Given information -
-- ==== Sys2Proof/Laws/PerInstr.lean ====
section
/-! SUPPORT. One lemma per instruction: its encoded word decodes to it, and carries the E bit it was given. -/

namespace Sys2Proof.Laws

/-- An instruction's word, where it has one, decodes to it and keeps its E bit. -/
def Coding.Statement (i : Instr) : Prop :=
  ∀ (last : Bool) (w : BitVec 64), encodeSlot last i = some w → decodeSlot w = .ok i ∧ slotLast w = last

/-- The decoder of a unit's opcodes. -/
def unitDecode (u op : Nat) (w : BitVec 64) : Except Reject Instr :=
  match u with
  | 0 => decodeA op w
  | 1 => decodeB op w
  | 2 => decodeM op w
  | 3 => decodeC op w
  | 4 => decodeQ op w
  | 5 => decodeX op w
  | 6 => decodeT op w
  | _ => decodeV op w

/-- A word's E, U and OP are those of the head it was packed with. -/
theorem head_fields {w : BitVec 64} {last : Bool} {u : BitVec 3} {op : BitVec 10}
    (h : w.extractLsb' 50 14 = wordHead last u op) :
    slotLast w = last ∧ w.extractLsb' 60 3 = u ∧ w.extractLsb' 50 10 = op := by
  have key : ∀ i, i < 14 → w.getLsbD (50 + i) = (wordHead last u op).getLsbD i := by
    intro i hi
    rw [← h, BitVec.getLsbD_extractLsb']
    simp [hi]
  refine ⟨?_, ?_, ?_⟩
  · have k := key 13 (by decide)
    simp only [wordHead, BitVec.getLsbD_append] at k
    simpa [slotLast] using k
  · apply BitVec.eq_of_getLsbD_eq; intro i hi
    have k := key (10 + i) (by omega)
    simp only [wordHead, BitVec.getLsbD_append] at k
    rw [if_neg (by omega), if_pos (by omega)] at k
    rw [BitVec.getLsbD_extractLsb', show 60 + i = 50 + (10 + i) by omega, k]
    simp [hi]
  · apply BitVec.eq_of_getLsbD_eq; intro i hi
    have k := key i (by omega)
    simp only [wordHead, BitVec.getLsbD_append] at k
    rw [if_pos (by omega)] at k
    rw [BitVec.getLsbD_extractLsb', k]
    simp [hi]

/-- A word packed with the head of a unit's opcode decodes as that unit decodes it. -/
theorem coded {w : BitVec 64} {last : Bool} {u : BitVec 3} {op : BitVec 10} {i : Instr}
    (h : w.extractLsb' 50 14 = wordHead last u op) (h1 : op.toNat ≠ 1) (hd : unitDecode u.toNat op.toNat w = .ok i) :
    decodeSlot w = .ok i ∧ slotLast w = last := by
  obtain ⟨hl, hu, ho⟩ := head_fields h
  refine ⟨?_, hl⟩
  simp only [decodeSlot, hu, ho, h1, if_false]
  exact hd

/-- Every field of a form's word is where the decoder reads it. -/
theorem packA_fields (h : BitVec 14) (f : ArgsA) : argsA (packA h f) = f ∧ (packA h f).extractLsb' 50 14 = h := by
  obtain ⟨⟨gc, gk⟩, d, a, b, c, cw, ci, w, s, sat, sub⟩ := f
  unfold packA argsA guardOf guardBits
  refine ⟨?_, ?_⟩
  · simp only [ArgsA.mk.injEq, Guard.mk.injEq, fieldD, fieldA, fieldB, fieldC, bitAt]
    refine ⟨⟨?_, ?_⟩, ?_, ?_, ?_, ?_, ?_, ?_, ?_, ?_, ?_, ?_⟩ <;>
    first
    | (apply BitVec.eq_of_getLsbD_eq; intro i hi
       simp only [BitVec.getLsbD_extractLsb', BitVec.getLsbD_append, hi, decide_true, Bool.true_and]
       repeat (first | rw [if_neg (by omega)] | rw [if_pos (by omega)])
       congr 1; omega)
    | (simp only [BitVec.getLsbD_append]
       simp)
  · apply BitVec.eq_of_getLsbD_eq; intro i hi
    simp only [BitVec.getLsbD_extractLsb', BitVec.getLsbD_append, hi, decide_true, Bool.true_and]
    repeat (first | rw [if_neg (by omega)] | rw [if_pos (by omega)])
    congr 1; omega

Task to complete -
Look back at the data above. Transcribe exactly the lines starting at the line that contains "13 (by decide)" and ending at the line that contains "(apply BitVec.eq_of_getLsbD_eq; intro i hi".

Expected output -
  · have k := key 13 (by decide)
    simp only [wordHead, BitVec.getLsbD_append] at k
    simpa [slotLast] using k
  · apply BitVec.eq_of_getLsbD_eq; intro i hi
    have k := key (10 + i) (by omega)
    simp only [wordHead, BitVec.getLsbD_append] at k
    rw [if_neg (by omega), if_pos (by omega)] at k
    rw [BitVec.getLsbD_extractLsb', show 60 + i = 50 + (10 + i) by omega, k]
    simp [hi]
  · apply BitVec.eq_of_getLsbD_eq; intro i hi
    have k := key i (by omega)
    simp only [wordHead, BitVec.getLsbD_append] at k
    rw [if_pos (by omega)] at k
    rw [BitVec.getLsbD_extractLsb', k]
    simp [hi]

/-- A word packed with the head of a unit's opcode decodes as that unit decodes it. -/
theorem coded {w : BitVec 64} {last : Bool} {u : BitVec 3} {op : BitVec 10} {i : Instr}
    (h : w.extractLsb' 50 14 = wordHead last u op) (h1 : op.toNat ≠ 1) (hd : unitDecode u.toNat op.toNat w = .ok i) :
    decodeSlot w = .ok i ∧ slotLast w = last := by
  obtain ⟨hl, hu, ho⟩ := head_fields h
  refine ⟨?_, hl⟩
  simp only [decodeSlot, hu, ho, h1, if_false]
  exact hd

/-- Every field of a form's word is where the decoder reads it. -/
theorem packA_fields (h : BitVec 14) (f : ArgsA) : argsA (packA h f) = f ∧ (packA h f).extractLsb' 50 14 = h := by
  obtain ⟨⟨gc, gk⟩, d, a, b, c, cw, ci, w, s, sat, sub⟩ := f
  unfold packA argsA guardOf guardBits
  refine ⟨?_, ?_⟩
  · simp only [ArgsA.mk.injEq, Guard.mk.injEq, fieldD, fieldA, fieldB, fieldC, bitAt]
    refine ⟨⟨?_, ?_⟩, ?_, ?_, ?_, ?_, ?_, ?_, ?_, ?_, ?_, ?_⟩ <;>
    first
    | (apply BitVec.eq_of_getLsbD_eq; intro i hi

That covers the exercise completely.